Exercise:
Every line in the records below with the string "virtual" is to be copied out.

Information provided:
-- ==== Sys2Proof/Syntax.lean ====
section
/-! DEFINITION. The commands of the block: what reaches the device from outside or happens in it at an instant, one
constructor per row of the spec's opcode table, with the operands that the row's rule names. A command says WHEN
something happens; what then happens is the meaning of the command (Machine/Dispatch.lean). -/

namespace Sys2Proof

/-- Who gave a region command (R96): the host through REGION_CTL_n, or a sequencer thread. -/
inductive CmdSrc where
  | host
  | thread (t : Fin 4)
  deriving DecidableEq, Repr

/-- The request operations of R235: RD and WR are routed by address, NRD and NWR by node. -/
inductive ReqOp where
  | rd | wr | nrd | nwr
  deriving DecidableEq, Repr

/-- One access as a request carries it (R234 to R236): operation, destination of an NRD or NWR, address or offset, size in
bytes, the written bytes and the poison bit of each 8-byte payload word. -/
structure Access where
  op      : ReqOp
  dstDev  : Nat
  dstNode : Nat
  addr    : Nat
  size    : Nat
  data    : List Byte
  poison  : Nat
  deriving DecidableEq, Repr

/-- A request with its initiator and transaction tag (R234). -/
structure Request where
  ini : Ini
  tag : Nat
  acc : Access
  deriving DecidableEq, Repr

/-- An answer (R236, R237): the response code, the bytes read and their poison bits. -/
structure Answer where
  code   : Resp
  data   : List Byte
  poison : Nat
  deriving DecidableEq, Repr

/-- The virtual networks of R234. -/
inductive VNet where
  | req | rsp | sys
  deriving DecidableEq, Repr

/-- A packet on the network: the header fields of R234 and the payload bytes. `op` is the OPCODE byte (R235). -/
structure Packet where
  op      : Nat
  vn      : VNet
  epoch   : Bool
  tag     : Nat
  resp    : Nat
  dstDev  : Nat
  dstNode : Nat
  hops    : Nat
  srcDev  : Nat
  srcNode : Nat
  addr    : Nat
  size    : Nat
  byteEn  : Nat
  len     : Nat
  poison  : Nat
  operand : Nat
  data    : List Byte
  deriving DecidableEq, Repr

/-- What happens at a waystation input on one virtual network (R238, R239, R246): a packet other than a request arrives from an
endpoint or a link; the oldest buffered packet moves on; a data word of it fails parity; its header has a double-bit error. -/
inductive HopAct where
  | enter (p : Packet)
  | route
  | parity (word : Fin 16)
  | header
  deriving DecidableEq, Repr

/-- A training set as a receive lane takes it (R332, R336): its 16 codes, first bit on the line in bit 0, and the running disparity of the lane before
them; ECHO and TURN come as the pings that TS2 measures. -/
structure RxSet where
  rd    : Bool
  codes : List (BitVec 10)
  deriving DecidableEq, Repr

Reply to the exercise:
/-- The virtual networks of R234. -/
/-- What happens at a waystation input on one virtual network (R238, R239, R246): a packet other than a request arrives from an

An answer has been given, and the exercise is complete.